Acquiring the skills of a master can take a lot longer than we had initially hoped. Our practicing can seem even futile. It's almost as if we got up every day, stood in front of the mirror and tried to "will" our hair to grow. This would be a depressing way of growing one's hair and yet for many students (myself included) it becomes part of our process of developing our skills as a musician. It would be silly for any of us to obsessively wish we were at a different hair-length since worrying about it would have no effect on the process that is already occurring at its own rate. (incidentally we all grow hair at different speeds!) Hair length is also neither good nor bad. It's just shorter or longer. This is the same for our development as musicians. We are all developing at our own rates and it only serves to inhibit our development to use our limited energy judging ourselves. 

Once when I took a lesson with Fred Hersch I asked a similar question to him. I don't remember exactly the words I used but I intimated the sentiment that I was often over-whelmed by the prospects of playing solo piano. Fred's answer was: "When you're playing music use what you know, not what you don't know". Over-simplistic as it seems this answer is profound because it requires one to be completely honest about what one "knows". This honesty is, in my experience, not very common and is what distinguishes the wheat from the chaff in terms of artistic integrity. Artistic intentions become quite transparent when it is clear that a musician is playing something that they don't grasp. It's innocent I know but it has the overall effect on the listener as music that is trying to be something that it is not; music that is perhaps trying to impress the listener by approximating something else rather than being simple and honest and what it is.  
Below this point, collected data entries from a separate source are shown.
-- ==== Sys2Proof/Laws/State.lean ====
section
/-!
SUPPORT. What the shared operations leave as it was: one lemma for each field and each operation of Ops.lean, all true by
unfolding, so that no later proof unfolds a record update; and what the passing of time changes.
-/

namespace Sys2Proof.Machine

variable (s : State)

/-! ### raise -/

@[simp] theorem State.raise_pending (i : Nat) : (s.raise i).pending = s.pending := rfl
@[simp] theorem State.raise_now (i : Nat) : (s.raise i).now = s.now := rfl
@[simp] theorem State.raise_frac (i : Nat) : (s.raise i).frac = s.frac := rfl
@[simp] theorem State.raise_clock (i : Nat) : (s.raise i).clock = s.clock := rfl
@[simp] theorem State.raise_free (i : Nat) : (s.raise i).free = s.free := rfl
@[simp] theorem State.raise_dev (i : Nat) : (s.raise i).dev = s.dev := rfl
@[simp] theorem State.raise_tm (i : Nat) : (s.raise i).tm = s.tm := rfl
@[simp] theorem State.raise_regs (i : Nat) : (s.raise i).regs = s.regs := rfl
@[simp] theorem State.raise_locks (i : Nat) : (s.raise i).locks = s.locks := rfl
@[simp] theorem State.raise_fences (i : Nat) : (s.raise i).fences = s.fences := rfl
@[simp] theorem State.raise_holds (i : Nat) : (s.raise i).holds = s.holds := rfl
@[simp] theorem State.raise_ow (i : Nat) : (s.raise i).ow = s.ow := rfl
@[simp] theorem State.raise_chs (i : Nat) : (s.raise i).chs = s.chs := rfl
@[simp] theorem State.raise_chSp (i : Nat) : (s.raise i).chSp = s.chSp := rfl
@[simp] theorem State.raise_sps (i : Nat) : (s.raise i).sps = s.sps := rfl
@[simp] theorem State.raise_mm (i : Nat) : (s.raise i).mm = s.mm := rfl
@[simp] theorem State.raise_cr (i : Nat) : (s.raise i).cr = s.cr := rfl
@[simp] theorem State.raise_dr (i : Nat) : (s.raise i).dr = s.dr := rfl
@[simp] theorem State.raise_fa (i : Nat) : (s.raise i).fa = s.fa := rfl
@[simp] theorem State.raise_fd (i : Nat) : (s.raise i).fd = s.fd := rfl
@[simp] theorem State.raise_lw (i : Nat) : (s.raise i).lw = s.lw := rfl
@[simp] theorem State.raise_ks (i : Nat) : (s.raise i).ks = s.ks := rfl
@[simp] theorem State.raise_cs (i : Nat) : (s.raise i).cs = s.cs := rfl
@[simp] theorem State.raise_pl (i : Nat) : (s.raise i).pl = s.pl := rfl
@[simp] theorem State.raise_tw (i : Nat) : (s.raise i).tw = s.tw := rfl
@[simp] theorem State.raise_lio (i : Nat) : (s.raise i).lio = s.lio := rfl
@[simp] theorem State.raise_rp (i : Nat) : (s.raise i).rp = s.rp := rfl

/-! ### raiseOnce -/

@[simp] theorem State.raiseOnce_pending (g i : Nat) : (s.raiseOnce g i).pending = s.pending := rfl
@[simp] theorem State.raiseOnce_now (g i : Nat) : (s.raiseOnce g i).now = s.now := rfl
@[simp] theorem State.raiseOnce_frac (g i : Nat) : (s.raiseOnce g i).frac = s.frac := rfl
@[simp] theorem State.raiseOnce_clock (g i : Nat) : (s.raiseOnce g i).clock = s.clock := rfl
@[simp] theorem State.raiseOnce_free (g i : Nat) : (s.raiseOnce g i).free = s.free := rfl
@[simp] theorem State.raiseOnce_dev (g i : Nat) : (s.raiseOnce g i).dev = s.dev := rfl
@[simp] theorem State.raiseOnce_tm (g i : Nat) : (s.raiseOnce g i).tm = s.tm := rfl
@[simp] theorem State.raiseOnce_regs (g i : Nat) : (s.raiseOnce g i).regs = s.regs := rfl
@[simp] theorem State.raiseOnce_locks (g i : Nat) : (s.raiseOnce g i).locks = s.locks := rfl
@[simp] theorem State.raiseOnce_fences (g i : Nat) : (s.raiseOnce g i).fences = s.fences := rfl
@[simp] theorem State.raiseOnce_holds (g i : Nat) : (s.raiseOnce g i).holds = s.holds := rfl
@[simp] theorem State.raiseOnce_ow (g i : Nat) : (s.raiseOnce g i).ow = s.ow := rfl
@[simp] theorem State.raiseOnce_chs (g i : Nat) : (s.raiseOnce g i).chs = s.chs := rfl
@[simp] theorem State.raiseOnce_chSp (g i : Nat) : (s.raiseOnce g i).chSp = s.chSp := rfl
@[simp] theorem State.raiseOnce_sps (g i : Nat) : (s.raiseOnce g i).sps = s.sps := rfl
@[simp] theorem State.raiseOnce_mm (g i : Nat) : (s.raiseOnce g i).mm = s.mm := rfl
@[simp] theorem State.raiseOnce_cr (g i : Nat) : (s.raiseOnce g i).cr = s.cr := rfl
@[simp] theorem State.raiseOnce_dr (g i : Nat) : (s.raiseOnce g i).dr = s.dr := rfl
@[simp] theorem State.raiseOnce_fa (g i : Nat) : (s.raiseOnce g i).fa = s.fa := rfl
@[simp] theorem State.raiseOnce_fd (g i : Nat) : (s.raiseOnce g i).fd = s.fd := rfl
@[simp] theorem State.raiseOnce_lw (g i : Nat) : (s.raiseOnce g i).lw = s.lw := rfl
@[simp] theorem State.raiseOnce_ks (g i : Nat) : (s.raiseOnce g i).ks = s.ks := rfl
@[simp] theorem State.raiseOnce_cs (g i : Nat) : (s.raiseOnce g i).cs = s.cs := rfl
@[simp] theorem State.raiseOnce_pl (g i : Nat) : (s.raiseOnce g i).pl = s.pl := rfl
@[simp] theorem State.raiseOnce_tw (g i : Nat) : (s.raiseOnce g i).tw = s.tw := rfl
@[simp] theorem State.raiseOnce_lio (g i : Nat) : (s.raiseOnce g i).lio = s.lio := rfl
@[simp] theorem State.raiseOnce_rp (g i : Nat) : (s.raiseOnce g i).rp = s.rp := rfl

/-! ### slub -/

@[simp] theorem State.slub_pending (k a b c : Nat) : (s.slub k a b c).pending = s.pending := rfl
@[simp] theorem State.slub_now (k a b c : Nat) : (s.slub k a b c).now = s.now := rfl
@[simp] theorem State.slub_frac (k a b c : Nat) : (s.slub k a b c).frac = s.frac := rfl
@[simp] theorem State.slub_clock (k a b c : Nat) : (s.slub k a b c).clock = s.clock := rfl
@[simp] theorem State.slub_free (k a b c : Nat) : (s.slub k a b c).free = s.free := rfl
@[simp] theorem State.slub_dev (k a b c : Nat) : (s.slub k a b c).dev = s.dev := rfl
@[simp] theorem State.slub_tm (k a b c : Nat) : (s.slub k a b c).tm = s.tm := rfl
@[simp] theorem State.slub_regs (k a b c : Nat) : (s.slub k a b c).regs = s.regs := rfl
@[simp] theorem State.slub_locks (k a b c : Nat) : (s.slub k a b c).locks = s.locks := rfl
@[simp] theorem State.slub_fences (k a b c : Nat) : (s.slub k a b c).fences = s.fences := rfl
@[simp] theorem State.slub_holds (k a b c : Nat) : (s.slub k a b c).holds = s.holds := rfl
@[simp] theorem State.slub_ow (k a b c : Nat) : (s.slub k a b c).ow = s.ow := rfl
@[simp] theorem State.slub_chs (k a b c : Nat) : (s.slub k a b c).chs = s.chs := rfl
@[simp] theorem State.slub_chSp (k a b c : Nat) : (s.slub k a b c).chSp = s.chSp := rfl
@[simp] theorem State.slub_sps (k a b c : Nat) : (s.slub k a b c).sps = s.sps := rfl
@[simp] theorem State.slub_mm (k a b c : Nat) : (s.slub k a b c).mm = s.mm := rfl
@[simp] theorem State.slub_cr (k a b c : Nat) : (s.slub k a b c).cr = s.cr := rfl
@[simp] theorem State.slub_dr (k a b c : Nat) : (s.slub k a b c).dr = s.dr := rfl
@[simp] theorem State.slub_fa (k a b c : Nat) : (s.slub k a b c).fa = s.fa := rfl
@[simp] theorem State.slub_fd (k a b c : Nat) : (s.slub k a b c).fd = s.fd := rfl
@[simp] theorem State.slub_lw (k a b c : Nat) : (s.slub k a b c).lw = s.lw := rfl
@[simp] theorem State.slub_ks (k a b c : Nat) : (s.slub k a b c).ks = s.ks := rfl
@[simp] theorem State.slub_cs (k a b c : Nat) : (s.slub k a b c).cs = s.cs := rfl
@[simp] theorem State.slub_pl (k a b c : Nat) : (s.slub k a b c).pl = s.pl := rfl
@[simp] theorem State.slub_tw (k a b c : Nat) : (s.slub k a b c).tw = s.tw := rfl
@[simp] theorem State.slub_lio (k a b c : Nat) : (s.slub k a b c).lio = s.lio := rfl
@[simp] theorem State.slub_rp (k a b c : Nat) : (s.slub k a b c).rp = s.rp := rfl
Younger players are often mired in judgmental decisions about the "hipness" of what they play. In the case of my student I find it heartening that he is perhaps beginning to dig deeper for a meaning to what he plays. As long as this feeling doesn't turn into obsessive self-loathing this question is an acknowledgment of the deeper sometimes darker places within that must be faced with courage and honesty as part of the process of becoming a musician.